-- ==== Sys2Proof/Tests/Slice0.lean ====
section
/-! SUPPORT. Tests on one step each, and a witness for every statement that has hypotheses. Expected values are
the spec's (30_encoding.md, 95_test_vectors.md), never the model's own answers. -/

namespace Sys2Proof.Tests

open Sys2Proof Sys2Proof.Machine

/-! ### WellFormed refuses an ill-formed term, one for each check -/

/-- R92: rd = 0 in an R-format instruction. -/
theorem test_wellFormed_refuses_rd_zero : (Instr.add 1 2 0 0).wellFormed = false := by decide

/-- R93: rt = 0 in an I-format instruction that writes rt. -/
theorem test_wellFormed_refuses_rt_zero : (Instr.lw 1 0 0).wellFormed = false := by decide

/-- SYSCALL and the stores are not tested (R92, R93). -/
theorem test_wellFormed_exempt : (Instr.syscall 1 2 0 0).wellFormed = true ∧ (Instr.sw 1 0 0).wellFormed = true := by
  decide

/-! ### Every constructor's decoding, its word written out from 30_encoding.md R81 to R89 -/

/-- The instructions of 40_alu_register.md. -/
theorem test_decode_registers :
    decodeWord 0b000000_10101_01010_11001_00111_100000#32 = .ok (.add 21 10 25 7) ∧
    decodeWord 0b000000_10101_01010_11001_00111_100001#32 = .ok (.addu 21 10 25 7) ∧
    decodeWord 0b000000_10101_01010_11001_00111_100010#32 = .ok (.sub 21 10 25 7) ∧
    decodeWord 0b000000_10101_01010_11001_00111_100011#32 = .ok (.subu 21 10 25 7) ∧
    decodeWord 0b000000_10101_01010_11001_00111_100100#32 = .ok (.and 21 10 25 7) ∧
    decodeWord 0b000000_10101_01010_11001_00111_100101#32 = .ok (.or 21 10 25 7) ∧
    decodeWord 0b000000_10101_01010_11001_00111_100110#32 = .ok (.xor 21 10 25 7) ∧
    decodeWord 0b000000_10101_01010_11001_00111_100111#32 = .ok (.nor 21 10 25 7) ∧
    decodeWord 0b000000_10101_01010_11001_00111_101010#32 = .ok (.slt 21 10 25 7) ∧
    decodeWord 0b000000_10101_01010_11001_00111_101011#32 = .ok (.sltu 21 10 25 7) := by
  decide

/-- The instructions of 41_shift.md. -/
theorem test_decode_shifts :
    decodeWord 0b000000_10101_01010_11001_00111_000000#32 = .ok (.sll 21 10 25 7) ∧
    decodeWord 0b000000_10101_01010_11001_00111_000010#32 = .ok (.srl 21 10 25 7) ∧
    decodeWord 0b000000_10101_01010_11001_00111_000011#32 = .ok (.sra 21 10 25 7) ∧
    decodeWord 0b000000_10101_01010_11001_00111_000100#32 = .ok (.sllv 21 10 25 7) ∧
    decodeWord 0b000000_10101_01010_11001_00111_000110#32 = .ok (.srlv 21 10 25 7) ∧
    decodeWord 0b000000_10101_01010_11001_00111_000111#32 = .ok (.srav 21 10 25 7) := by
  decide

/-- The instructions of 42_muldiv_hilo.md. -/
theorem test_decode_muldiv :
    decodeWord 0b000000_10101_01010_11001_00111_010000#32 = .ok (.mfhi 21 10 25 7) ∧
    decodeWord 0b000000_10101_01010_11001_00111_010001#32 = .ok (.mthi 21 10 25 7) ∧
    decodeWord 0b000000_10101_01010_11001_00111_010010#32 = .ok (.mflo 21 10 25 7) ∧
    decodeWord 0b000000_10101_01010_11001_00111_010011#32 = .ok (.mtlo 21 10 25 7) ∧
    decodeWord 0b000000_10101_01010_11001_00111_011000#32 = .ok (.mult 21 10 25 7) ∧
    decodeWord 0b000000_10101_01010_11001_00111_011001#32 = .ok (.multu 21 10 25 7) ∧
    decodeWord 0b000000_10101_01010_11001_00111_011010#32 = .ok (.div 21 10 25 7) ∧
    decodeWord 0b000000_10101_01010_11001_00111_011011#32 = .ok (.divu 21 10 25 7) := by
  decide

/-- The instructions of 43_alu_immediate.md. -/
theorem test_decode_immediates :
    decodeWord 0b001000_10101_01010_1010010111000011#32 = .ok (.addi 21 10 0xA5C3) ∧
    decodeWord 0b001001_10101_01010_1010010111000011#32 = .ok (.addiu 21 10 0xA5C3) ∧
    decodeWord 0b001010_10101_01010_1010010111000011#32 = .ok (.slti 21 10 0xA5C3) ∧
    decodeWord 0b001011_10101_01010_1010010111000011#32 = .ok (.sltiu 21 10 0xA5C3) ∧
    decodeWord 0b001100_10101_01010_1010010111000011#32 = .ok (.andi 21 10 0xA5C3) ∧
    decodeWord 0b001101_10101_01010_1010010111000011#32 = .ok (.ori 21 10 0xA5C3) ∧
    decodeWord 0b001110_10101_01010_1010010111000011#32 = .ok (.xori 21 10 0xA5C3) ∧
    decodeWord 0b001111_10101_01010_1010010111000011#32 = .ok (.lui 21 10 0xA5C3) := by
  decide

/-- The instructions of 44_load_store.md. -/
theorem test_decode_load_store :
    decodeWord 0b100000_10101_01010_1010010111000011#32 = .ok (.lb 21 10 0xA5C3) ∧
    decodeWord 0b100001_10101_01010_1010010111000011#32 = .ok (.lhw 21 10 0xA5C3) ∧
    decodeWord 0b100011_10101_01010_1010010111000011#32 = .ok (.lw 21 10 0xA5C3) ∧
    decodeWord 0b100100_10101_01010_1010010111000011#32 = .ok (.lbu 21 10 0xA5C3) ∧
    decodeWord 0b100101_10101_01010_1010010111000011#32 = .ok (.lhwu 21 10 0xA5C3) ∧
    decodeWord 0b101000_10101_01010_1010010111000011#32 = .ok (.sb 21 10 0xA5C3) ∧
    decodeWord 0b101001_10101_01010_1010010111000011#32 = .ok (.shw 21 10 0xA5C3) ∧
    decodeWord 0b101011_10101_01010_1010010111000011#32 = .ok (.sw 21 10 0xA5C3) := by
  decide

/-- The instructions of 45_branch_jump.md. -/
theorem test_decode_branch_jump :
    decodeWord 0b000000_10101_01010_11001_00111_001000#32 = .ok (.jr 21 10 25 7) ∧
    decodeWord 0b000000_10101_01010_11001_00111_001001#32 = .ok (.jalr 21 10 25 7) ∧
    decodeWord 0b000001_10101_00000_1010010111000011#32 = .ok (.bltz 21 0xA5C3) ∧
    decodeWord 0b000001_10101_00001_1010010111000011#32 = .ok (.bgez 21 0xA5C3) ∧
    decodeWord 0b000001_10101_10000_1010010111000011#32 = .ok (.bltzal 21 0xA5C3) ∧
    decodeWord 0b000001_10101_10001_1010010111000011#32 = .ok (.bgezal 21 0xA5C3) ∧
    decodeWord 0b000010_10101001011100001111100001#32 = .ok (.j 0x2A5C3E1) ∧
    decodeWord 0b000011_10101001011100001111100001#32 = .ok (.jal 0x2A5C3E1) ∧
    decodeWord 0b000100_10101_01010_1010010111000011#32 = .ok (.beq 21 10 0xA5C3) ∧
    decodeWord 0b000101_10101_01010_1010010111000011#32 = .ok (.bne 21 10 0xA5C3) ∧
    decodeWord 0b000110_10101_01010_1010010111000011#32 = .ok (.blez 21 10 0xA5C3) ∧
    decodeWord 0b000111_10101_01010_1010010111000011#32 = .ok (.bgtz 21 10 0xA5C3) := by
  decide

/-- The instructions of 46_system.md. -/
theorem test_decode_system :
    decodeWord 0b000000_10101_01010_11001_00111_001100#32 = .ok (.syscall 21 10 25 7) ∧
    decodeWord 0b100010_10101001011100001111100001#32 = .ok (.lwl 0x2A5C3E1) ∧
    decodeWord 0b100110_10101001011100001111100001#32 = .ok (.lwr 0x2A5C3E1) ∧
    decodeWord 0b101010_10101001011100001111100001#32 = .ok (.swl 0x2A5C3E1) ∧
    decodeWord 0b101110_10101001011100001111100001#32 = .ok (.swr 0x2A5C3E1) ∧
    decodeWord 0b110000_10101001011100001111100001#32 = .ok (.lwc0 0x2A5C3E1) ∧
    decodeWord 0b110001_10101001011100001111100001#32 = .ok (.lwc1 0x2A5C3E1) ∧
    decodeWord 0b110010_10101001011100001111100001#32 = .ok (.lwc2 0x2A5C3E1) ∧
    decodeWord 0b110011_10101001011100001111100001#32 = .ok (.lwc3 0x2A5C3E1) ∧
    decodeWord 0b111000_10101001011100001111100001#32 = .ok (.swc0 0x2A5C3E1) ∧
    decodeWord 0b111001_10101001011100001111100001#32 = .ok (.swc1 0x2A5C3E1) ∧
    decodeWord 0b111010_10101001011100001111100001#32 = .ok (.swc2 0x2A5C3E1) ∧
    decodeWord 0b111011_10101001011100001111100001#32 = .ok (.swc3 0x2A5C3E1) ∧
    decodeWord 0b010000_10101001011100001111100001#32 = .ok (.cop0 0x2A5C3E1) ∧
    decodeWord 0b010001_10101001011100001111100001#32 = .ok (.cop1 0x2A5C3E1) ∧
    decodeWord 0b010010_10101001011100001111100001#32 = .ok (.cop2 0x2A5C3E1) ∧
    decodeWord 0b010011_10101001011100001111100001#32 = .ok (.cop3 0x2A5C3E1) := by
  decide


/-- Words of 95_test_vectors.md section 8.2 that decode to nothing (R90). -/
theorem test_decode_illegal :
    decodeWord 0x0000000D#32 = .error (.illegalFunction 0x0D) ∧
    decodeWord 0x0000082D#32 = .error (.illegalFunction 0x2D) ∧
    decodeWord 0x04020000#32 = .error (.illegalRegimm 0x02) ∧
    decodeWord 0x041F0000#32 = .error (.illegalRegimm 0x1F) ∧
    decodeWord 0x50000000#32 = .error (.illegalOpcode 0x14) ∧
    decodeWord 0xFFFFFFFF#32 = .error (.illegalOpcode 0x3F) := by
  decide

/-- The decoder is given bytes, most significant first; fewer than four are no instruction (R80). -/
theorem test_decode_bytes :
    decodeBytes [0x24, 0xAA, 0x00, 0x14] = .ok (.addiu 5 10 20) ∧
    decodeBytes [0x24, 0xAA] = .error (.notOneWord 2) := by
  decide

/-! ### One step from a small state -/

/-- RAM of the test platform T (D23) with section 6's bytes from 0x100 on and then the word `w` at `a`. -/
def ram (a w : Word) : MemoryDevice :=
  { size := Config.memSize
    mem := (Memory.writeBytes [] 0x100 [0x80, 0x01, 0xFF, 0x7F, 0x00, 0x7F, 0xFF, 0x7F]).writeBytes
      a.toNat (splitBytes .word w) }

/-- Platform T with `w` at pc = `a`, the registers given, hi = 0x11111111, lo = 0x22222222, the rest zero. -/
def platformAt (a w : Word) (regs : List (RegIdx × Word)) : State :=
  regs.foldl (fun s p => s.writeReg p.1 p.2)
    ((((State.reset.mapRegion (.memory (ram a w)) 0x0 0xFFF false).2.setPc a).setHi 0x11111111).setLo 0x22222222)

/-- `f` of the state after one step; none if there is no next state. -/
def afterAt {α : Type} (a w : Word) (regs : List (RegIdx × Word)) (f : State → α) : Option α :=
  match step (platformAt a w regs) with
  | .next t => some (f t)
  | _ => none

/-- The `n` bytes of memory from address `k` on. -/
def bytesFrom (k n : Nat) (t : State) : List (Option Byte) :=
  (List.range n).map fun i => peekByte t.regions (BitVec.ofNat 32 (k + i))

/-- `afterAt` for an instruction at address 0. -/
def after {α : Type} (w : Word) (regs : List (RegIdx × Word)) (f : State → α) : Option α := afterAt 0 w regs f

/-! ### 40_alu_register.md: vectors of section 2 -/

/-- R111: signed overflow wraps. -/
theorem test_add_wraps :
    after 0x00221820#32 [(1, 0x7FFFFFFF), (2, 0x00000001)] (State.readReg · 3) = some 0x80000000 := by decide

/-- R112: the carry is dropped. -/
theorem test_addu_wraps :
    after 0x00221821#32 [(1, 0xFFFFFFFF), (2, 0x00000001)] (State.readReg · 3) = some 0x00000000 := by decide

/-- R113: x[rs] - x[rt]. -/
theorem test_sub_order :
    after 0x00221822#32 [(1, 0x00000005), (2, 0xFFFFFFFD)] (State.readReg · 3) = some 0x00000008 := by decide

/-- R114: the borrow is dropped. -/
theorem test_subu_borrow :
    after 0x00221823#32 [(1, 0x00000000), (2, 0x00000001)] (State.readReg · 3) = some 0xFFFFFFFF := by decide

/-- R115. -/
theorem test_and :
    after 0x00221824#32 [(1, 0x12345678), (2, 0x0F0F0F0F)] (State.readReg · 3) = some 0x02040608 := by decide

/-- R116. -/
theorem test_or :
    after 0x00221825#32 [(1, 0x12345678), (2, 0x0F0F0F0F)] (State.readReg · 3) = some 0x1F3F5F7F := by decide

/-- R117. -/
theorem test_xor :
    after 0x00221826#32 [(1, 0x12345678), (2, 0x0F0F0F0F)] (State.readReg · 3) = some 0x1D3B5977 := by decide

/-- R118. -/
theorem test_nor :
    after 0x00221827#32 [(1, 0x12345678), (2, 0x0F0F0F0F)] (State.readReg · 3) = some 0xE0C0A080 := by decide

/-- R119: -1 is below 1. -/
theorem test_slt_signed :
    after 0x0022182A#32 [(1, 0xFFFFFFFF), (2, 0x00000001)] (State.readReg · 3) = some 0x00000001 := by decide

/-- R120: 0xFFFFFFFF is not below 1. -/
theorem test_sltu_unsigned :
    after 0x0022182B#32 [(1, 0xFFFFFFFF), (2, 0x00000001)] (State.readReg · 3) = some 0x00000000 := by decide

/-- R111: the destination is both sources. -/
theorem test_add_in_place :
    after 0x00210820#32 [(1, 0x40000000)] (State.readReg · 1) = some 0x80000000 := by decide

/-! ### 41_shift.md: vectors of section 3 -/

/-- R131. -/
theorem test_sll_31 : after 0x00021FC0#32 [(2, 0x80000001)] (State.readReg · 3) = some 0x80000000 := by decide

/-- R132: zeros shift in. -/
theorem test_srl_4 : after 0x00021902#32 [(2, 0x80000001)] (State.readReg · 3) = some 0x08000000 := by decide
++++
*How to complete this task*.
Which of the lines in the data contain the string "address"? Return each one.

*Your response*.
/-- The `n` bytes of memory from address `k` on. -/
/-- `afterAt` for an instruction at address 0. -/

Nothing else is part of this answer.